The Itsy Bitsy Spider inspired a microphone

Engineers and scientists have an enduring fascination with spider silk. Similar to typical worm silk that makes for comfortable sheets, but much sturdier, the material has inspired the invention of lighter and more breathable body armor and materials that can make aircraft parts stronger without adding weight. Researchers are even using samples from spider webs to design sensitive microphones that could one day be used to treat hearing loss and deafness and improve other listening devices.

Spiders use their webs as enormous external eardrums. A team of scientists from Binghamton University and Cornell University reported in 2022 that arachnids can detect sound from 10 feet away.

When you hear a sound through your ear, you are actually experiencing changes in air pressure that cause your eardrum to vibrate. This is how microphones work: by mimicking the human ear and vibrating in response to pressure.

Spider webs serve a similar purpose, but use a different mechanism.

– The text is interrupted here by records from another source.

-- ==== Sys2Proof/Proofs/GradeFigures.lean ====
section
/-!
PROOFS. The figures of the defect list and the grade they give (R31 to R33): what each stage's function computes, and the
statement GradeFromDefectFigures.
-/

namespace Sys2Proof.Machine

/-! ## The defect score -/

/-- Four bits are read back from their byte by shift and remainder, in the low half as in the high half (R187). -/
theorem Cell16.weight_eq (x : Cell16) (kind : Nat) :
    x.weight kind = byteAt x.toList (1 + kind / 2) / (if kind % 2 = 0 then 1 else 16) % 16 := by
  have hb : byteAt x.toList (1 + kind / 2) < 256 := BitVec.isLt _
  simp only [Cell16.weight]
  split
  · rw [Nat.div_one]
  · omega

theorem Defect.score_eq (lim1 : Cell16) (d : Defect) :
    d.score lim1 = d.size * lim1.weight d.kind / (if d.zone = .edge then 2 else 1) := by
  unfold Defect.score
  cases d.zone with
  | field => simp
  | edge => rfl

/-! ## The open defects -/

theorem Defect.isOpen_iff (d : Defect) : d.isOpen = true ↔ d.kind = 1 ∨ d.kind = 2 ∨ d.kind = 3 := by
  simp [Defect.isOpen, or_assoc]

theorem openCount_cons (d : Defect) (ds : List Defect) :
    openCount (d :: ds) = openCount ds + (if d.isOpen then 1 else 0) := List.countP_cons

theorem openSize_cons (d : Defect) (ds : List Defect) :
    openSize (d :: ds) = if d.isOpen then max d.size (openSize ds) else openSize ds := by
  unfold openSize
  split
  next h => rw [List.filter_cons_of_pos h, List.map_cons, List.foldl_cons, Nat.max_comm, List.foldl_assoc]
  next h => rw [List.filter_cons_of_neg h]

theorem size_le_openSize {d : Defect} {ds : List Defect} (hd : d ∈ ds) (ho : d.isOpen = true) :
    d.size ≤ openSize ds := by
  induction ds with
  | nil => cases hd
  | cons e es ih =>
    rw [openSize_cons]
    rcases List.mem_cons.mp hd with rfl | hmem
    · rw [if_pos ho]
      exact Nat.le_max_left ..
    · have := ih hmem
      split <;> omega

theorem openSize_attained (ds : List Defect) :
    openSize ds = 0 ∨ ∃ d, d ∈ ds ∧ d.isOpen = true ∧ d.size = openSize ds := by
  induction ds with
  | nil => exact .inl rfl
  | cons e es ih =>
    have tail (h : openSize (e :: es) = openSize es) :
        openSize (e :: es) = 0 ∨ ∃ d, d ∈ e :: es ∧ d.isOpen = true ∧ d.size = openSize (e :: es) := by
      rw [h]
      exact ih.imp_right fun ⟨d, hmem, hd⟩ => ⟨d, List.mem_cons_of_mem e hmem, hd⟩
    by_cases ho : e.isOpen = true
    · have hcons : openSize (e :: es) = max e.size (openSize es) := by rw [openSize_cons, if_pos ho]
      rcases Nat.le_total e.size (openSize es) with hle | hle
      · exact tail (hcons.trans (Nat.max_eq_right hle))
      · exact .inr ⟨e, List.mem_cons_self, ho, (hcons.trans (Nat.max_eq_left hle)).symm⟩
    · exact tail (by rw [openSize_cons, if_neg ho])

/-! ## The grade -/

theorem GradeLimits.admits_iff (l : GradeLimits) (density count size : Nat) :
    l.admits density count size = true ↔ density ≤ l.density ∧ count ≤ l.openCount ∧ size ≤ l.openSize := by
  simp [GradeLimits.admits, and_assoc]

/-- Grade `g`, counted from 1, has limits in the list and they admit the three figures (R33). -/
def Qualifies (limits : List GradeLimits) (density count size g : Nat) : Prop :=
  ∃ l, limits[g - 1]? = some l ∧ l.admits density count size = true

theorem qualifies_iff_getElem {limits : List GradeLimits} {density count size g : Nat} (h : g - 1 < limits.length) :
    Qualifies limits density count size g ↔ limits[g - 1].admits density count size = true := by
  simp [Qualifies, List.getElem?_eq_getElem h]

theorem firstGrade_eq_add_findIdx (density count size first : Nat) (limits : List GradeLimits) :
    firstGrade density count size first limits = first + limits.findIdx (·.admits density count size) := by
  induction limits generalizing first with
  | nil => rfl
  | cons l ls ih =>
    rw [firstGrade, List.findIdx_cons, ih]
    cases l.admits density count size with
    | true => rfl
    | false => simp only [Bool.false_eq_true, if_false, cond_false]; omega

theorem firstGrade_eq_iff (limits : List GradeLimits) (density count size : Nat) {g : Nat} (h1 : 1 ≤ g)
    (hg : g ≤ limits.length) :
    firstGrade density count size 1 limits = g ↔
      Qualifies limits density count size g ∧ ∀ h, 1 ≤ h → h < g → ¬ Qualifies limits density count size h := by
  have hidx : g - 1 < limits.length := by omega
  have hfirst : firstGrade density count size 1 limits = g ↔
      limits.findIdx (·.admits density count size) = g - 1 := by
    rw [firstGrade_eq_add_findIdx]
    omega
  rw [hfirst, List.findIdx_eq hidx, qualifies_iff_getElem hidx]
  refine and_congr_right fun _ => ⟨fun hlow h hpos hlt => ?_, fun hlow j hj => ?_⟩
  · rw [qualifies_iff_getElem (by omega), hlow (h - 1) (by omega)]
    exact Bool.false_ne_true
  · have hq := hlow (j + 1) (by omega) (by omega)
    rw [qualifies_iff_getElem (by simp only [Nat.add_sub_cancel]; omega)] at hq
    exact Bool.eq_false_iff.mpr hq

theorem firstGrade_eq_succ_length_iff (limits : List GradeLimits) (density count size : Nat) :
    firstGrade density count size 1 limits = limits.length + 1 ↔
      ∀ g, 1 ≤ g → g ≤ limits.length → ¬ Qualifies limits density count size g := by
  have hlast : firstGrade density count size 1 limits = limits.length + 1 ↔
      limits.findIdx (·.admits density count size) = limits.length := by
    rw [firstGrade_eq_add_findIdx]
    omega
  rw [hlast, List.findIdx_eq_length]
  refine ⟨fun hnone g _ _ ⟨l, hl, hadmits⟩ => ?_, fun hnone l hl => ?_⟩
  · exact Bool.false_ne_true ((hnone l (List.mem_of_getElem? hl)).symm.trans hadmits)
  · obtain ⟨i, hi, rfl⟩ := List.getElem_of_mem hl
    refine Bool.eq_false_iff.mpr fun hadmits => hnone (i + 1) (by omega) (by omega) ⟨_, ?_, hadmits⟩
    exact List.getElem?_eq_getElem hi

/-! ## The statement -/

/-- The limits as the statement writes them, offset by offset from the bytes of the two limit cells (R187). -/
theorem gradeLimits_figures (lim1 lim2 : Cell16) :
    (gradeLimits lim1 lim2).map (fun l => (l.density, l.openCount, l.openSize)) =
      [(lim1, 4), (lim1, 9), (lim2, 1), (lim2, 6), (lim2, 11)].map fun (c, k) =>
        let b := fun i => (c.toList.getD (k + i) 0).toNat
        (b 0 * 256 + b 1, b 2, b 3 * 256 + b 4) := rfl

theorem qualifies_iff_figures (limits : List GradeLimits) (density count size g : Nat) :
    Qualifies limits density count size g ↔
      ∃ x, (limits.map fun l => (l.density, l.openCount, l.openSize))[g - 1]? = some x ∧
        density ≤ x.1 ∧ count ≤ x.2.1 ∧ size ≤ x.2.2 := by
  simp only [Qualifies, GradeLimits.admits_iff, List.getElem?_map, Option.map_eq_some_iff]
  constructor
  · rintro ⟨l, hl, hfigures⟩
    exact ⟨_, ⟨l, hl, rfl⟩, hfigures⟩
  · rintro ⟨_, ⟨l, hl, rfl⟩, hfigures⟩
    exact ⟨l, hl, hfigures⟩

/-- Settles O27: the grade is the first of the five limits, by position, that admits the figures; the figures are
settled by induction on the defect list. -/
theorem gradeFromDefectFigures : Obligations.GradeFromDefectFigures := by
  unfold Obligations.GradeFromDefectFigures
  refine ⟨fun r p => ?_, fun lim1 ds => ?_⟩
  · intro score density count size limits qualifies
    have hq (g : Nat) : qualifies g ↔ Qualifies (gradeLimits p.lim1 p.lim2) density count size g := by
      rw [qualifies_iff_figures, gradeLimits_figures]
    refine ⟨Nat.min_le_right _ _, fun g h1 h5 => ?_, ?_⟩
    · simp only [hq]
      exact firstGrade_eq_iff _ _ _ _ h1 h5
    · simp only [hq]
      exact firstGrade_eq_succ_length_iff _ _ _ _
  · intro weight score isOpen
    have hscore : Defect.score lim1 = score := funext fun d => by
      rw [Defect.score_eq, Cell16.weight_eq]
      rfl
    have hopen (d : Defect) : isOpen d ↔ d.isOpen = true := d.isOpen_iff.symm
    refine ⟨fun _ => ?_, fun d => ?_, rfl, fun d hd ho => size_le_openSize hd ((hopen d).mp ho), ?_,
      fun w score _ => Nat.min_comm _ _⟩
    · rw [defectScore, hscore, Nat.min_comm, List.sum_eq_foldr]
    · simp only [openCount_cons, hopen]
    · simp only [hopen]
      exact openSize_attained ds

end Sys2Proof.Machine
end

section
/-!
PROOFS. WRITE ROUTE, SWAP GROUP and CLEAR RUNOUT (R105, R106, R115): what their operand fields name, what the block
makes of each request, and the statement RoutingRequestsSetTableSwapAndCount.
-/

namespace Sys2Proof.Machine

/-! ## The operand fields -/

@[simp] theorem byteAt_cons_zero (b : Byte) (body : List Byte) : byteAt (b :: body) 0 = b.toNat := rfl

@[simp] theorem byteAt_cons_succ (b : Byte) (body : List Byte) (k : Nat) :
    byteAt (b :: body) (k + 1) = byteAt body k := rfl

theorem toNat_b8 {n : Nat} (h : n < 256) : (b8 n).toNat = n := Nat.mod_eq_of_lt h

theorem classOf_val (c : Fin 8) : classOf c.val = some c := dif_pos c.isLt

theorem classOf_eq_none {n : Nat} (h : 7 < n) : classOf n = none := dif_neg (by omega)

theorem groupOf_val (g : Fin 4) : groupOf g.val = some g := dif_pos g.isLt

theorem groupOf_eq_none {n : Nat} (h : 3 < n) : groupOf n = none := dif_neg (by omega)

theorem stackOf_val (k : StackId) : stackOf k.val = some k := dif_pos k.isLt

theorem stackOf_eq_none {n : Nat} (h : 9 < n) : stackOf n = none := dif_neg (by omega)

theorem stackNibble_lt (k : Option StackId) : stackNibble k < 16 := by
  cases k with
  | none => decide
  | some k => exact Nat.lt_trans k.isLt (by decide)

theorem stackOrNone_stackNibble (k : Option StackId) : stackOrNone (stackNibble k) = some k := by
  cases k with
  | none => rfl
  | some k =>
    have hne : k.val ≠ 15 := by omega
    rw [stackNibble, stackOrNone, if_neg hne, stackOf_val, Option.map_some]

theorem stackOrNone_eq_none {n : Nat} (h : 9 < n) (hne : n ≠ 15) : stackOrNone n = none := by
  rw [stackOrNone, if_neg hne, stackOf_eq_none h, Option.map_none]

theorem yesNo_bBool (on : Bool) : yesNo (bBool on).toNat = some on := by cases on <;> rfl

theorem yesNo_eq_none : ∀ {n : Nat}, 1 < n → yesNo n = none
  | _ + 2, _ => rfl

/-- The two stack fields of a route share a byte, the primary in its low half (R192). -/
theorem toNat_b8_stackNibbles (primary alternate : Option StackId) :
    (b8 (stackNibble primary + 16 * stackNibble alternate)).toNat % 16 = stackNibble primary ∧
      (b8 (stackNibble primary + 16 * stackNibble alternate)).toNat / 16 = stackNibble alternate := by
  have hp := stackNibble_lt primary
  have ha := stackNibble_lt alternate
  rw [toNat_b8 (by omega)]
  omega

/-! ## What the routing blocks make of a request -/

section Blocks
variable (s : State) {body : List Byte}

theorem writeRoute_badRequest (h : body.length ≠ 3) : writeRoute body s = refuse s .badRequest := if_pos h

theorem writeRoute_badValue (hl : body.length = 3)
    (h : classOf (byteAt body 0) = none ∨ stackOrNone (byteAt body 1 % 16) = none ∨
      stackOrNone (byteAt body 1 / 16) = none ∨ groupOf (byteAt body 2) = none) :
    writeRoute body s = refuse s .badValue := by
  rw [writeRoute, if_neg (not_not_intro hl)]
  split
  next hc hp ha hg => simp [hc, hp, ha, hg] at h
  next => rfl

theorem writeRoute_ok {c : Fin 8} {primary alternate : Option StackId} {g : Fin 4} (hl : body.length = 3)
    (hc : classOf (byteAt body 0) = some c) (hp : stackOrNone (byteAt body 1 % 16) = some primary)
    (ha : stackOrNone (byteAt body 1 / 16) = some alternate) (hg : groupOf (byteAt body 2) = some g) :
    writeRoute body s = okReply (s.setRouting { s.routing with
      routes := s.routing.routes.set c.val { primary := primary, alternate := alternate, group := g } c.isLt }) [] := by
  rw [writeRoute, if_neg (not_not_intro hl), hc, hp, ha, hg]

theorem swapGroup_badRequest (h : body.length ≠ 2) : swapGroup body s = refuse s .badRequest := if_pos h

theorem swapGroup_badValue (hl : body.length = 2)
    (h : groupOf (byteAt body 0) = none ∨ yesNo (byteAt body 1) = none) : swapGroup body s = refuse s .badValue := by
  rw [swapGroup, if_neg (not_not_intro hl)]
  split
  next hg hon => simp [hg, hon] at h
  next => rfl

theorem swapGroup_ok {g : Fin 4} {on : Bool} (hl : body.length = 2) (hg : groupOf (byteAt body 0) = some g)
    (hon : yesNo (byteAt body 1) = some on) :
    swapGroup body s = okReply (s.setRouting { s.routing with swaps := s.routing.swaps.set g.val on g.isLt })
      [bBool s.routing.swaps[g]] := by
  rw [swapGroup, if_neg (not_not_intro hl), hg, hon]

theorem clearRunout_badRequest (h : body ≠ []) : clearRunout body s = refuse s .badRequest :=
  if_pos (mt List.eq_nil_of_length_eq_zero h)

theorem clearRunout_nil :
    clearRunout [] s = okReply (s.setRouting { s.routing with runOut := 0 }) (b16 s.routing.runOut) := rfl

end Blocks

/-! ## What a ready port makes of the routing commands -/

section Requests
variable {s : State} {p : Port} {code tag : Byte} {body : List Byte}

theorem State.setRouting_hunt (s : State) (p : Port) (x : Routing) :
    (s.hunt p).setRouting x = (s.setRouting x).hunt p := rfl

/-- A request that only replaces the routing leaves a frame taken in, its answer and that. -/
theorem serve_setRouting {block : State → Reply} {x : Routing} {out : List Byte} (h : Ready s p)
    (hb : block (s.hunt p) = okReply ((s.hunt p).setRouting x) out) :
    serve code p tag block s = .next ((s.setRouting x).answered p code tag .ok out) := by
  rw [serve_ok h hb, State.setRouting_hunt]
  rfl

theorem exec_writeRoute (h : Ready s p) :
    exec (.writeRoute p tag body) s = serve Code.writeRoute p tag (writeRoute body) s :=
  receiveRequest_whole _ h.whole

theorem exec_swapGroup (h : Ready s p) :
    exec (.swapGroup p tag body) s = serve Code.swapGroup p tag (swapGroup body) s :=
  receiveRequest_whole _ h.whole

theorem exec_clearRunout (h : Ready s p) :
    exec (.clearRunout p tag body) s = serve Code.clearRunout p tag (clearRunout body) s :=
  receiveRequest_whole _ h.whole

theorem exec_writeRoute_badRequest (h : Ready s p) (hl : body.length ≠ 3) :
    exec (.writeRoute p tag body) s = .next (s.answered p Code.writeRoute tag .badRequest []) := by
  rw [exec_writeRoute h]
  exact serve_refuse h (writeRoute_badRequest _ hl)

theorem exec_writeRoute_badValue (h : Ready s p) {c named g : Byte}
    (hbad : 7 < c.toNat ∨ (9 < named.toNat % 16 ∧ named.toNat % 16 ≠ 15) ∨
      (9 < named.toNat / 16 ∧ named.toNat / 16 ≠ 15) ∨ 3 < g.toNat) :
    exec (.writeRoute p tag [c, named, g]) s = .next (s.answered p Code.writeRoute tag .badValue []) := by
  rw [exec_writeRoute h]
  refine serve_refuse h (writeRoute_badValue _ rfl ?_)
  rcases hbad with hc | ⟨hp, hne⟩ | ⟨ha, hne⟩ | hg
  · exact .inl (classOf_eq_none hc)
  · exact .inr (.inl (stackOrNone_eq_none hp hne))
  · exact .inr (.inr (.inl (stackOrNone_eq_none ha hne)))
  · exact .inr (.inr (.inr (groupOf_eq_none hg)))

Instead of vibrating when hit by a pressure wave, like a stick hitting a drumhead, they move with the flow of air being displaced. Air is a liquid medium “like honey,” says Ronald Miles, a professor of mechanical engineering at Binghamton. People navigate this environment without noticing much resistance, but silk fibers are tossed back and forth by the speed of the viscous forces in the air.

Dr. Miles wondered whether this principle could lead to a new kind of microphone.

“Humans are quite arrogant animals,” he said. “They make devices that work like them.” But he wondered if he could build a device that would look more like a spider and “could perceive sound with the movement of the air.”

He and his colleagues – including Jian Zhou, also a professor of mechanical engineering at Binghamton, and Junpeng Lai, a postdoctoral researcher – designed and built a microphone inspired by the principles of natural spider silk. They presented their research Thursday at the 186th meeting of the Acoustical Society of America in Ottawa.

The researchers’ device consists of an extremely thin, cantilevered shaft (like a diving board) made of silicon that responds to tiny fluctuations in airflow caused by sound. To convert that into something people can hear, a laser measures the subtle movements of the shaft, the way a spider decodes its web.

One drawback to typical pressure-sensing microphones, says Dr. Miles, is that making them better often means making them bigger. Think of the chunky microphones you see in a recording studio compared to the spindly headphones used by a motivational speaker. Featuring a spider-inspired microphone that responds to airflow instead of pressure, Dr. Miles: “You can make it a lot smaller without paying a price.”

Helping people hear could be the logical next step.

Somewhat counterintuitive, our ears emit sounds when they vibrate in response to pressure. With funding from the National Institutes of Health, Dr. Miles to develop a probe that measures these very quiet otoacoustic emissions. That could, for example, help detect hearing problems in a baby’s ear earlier, and “then they can start treatments for it,” said Dr. Miles.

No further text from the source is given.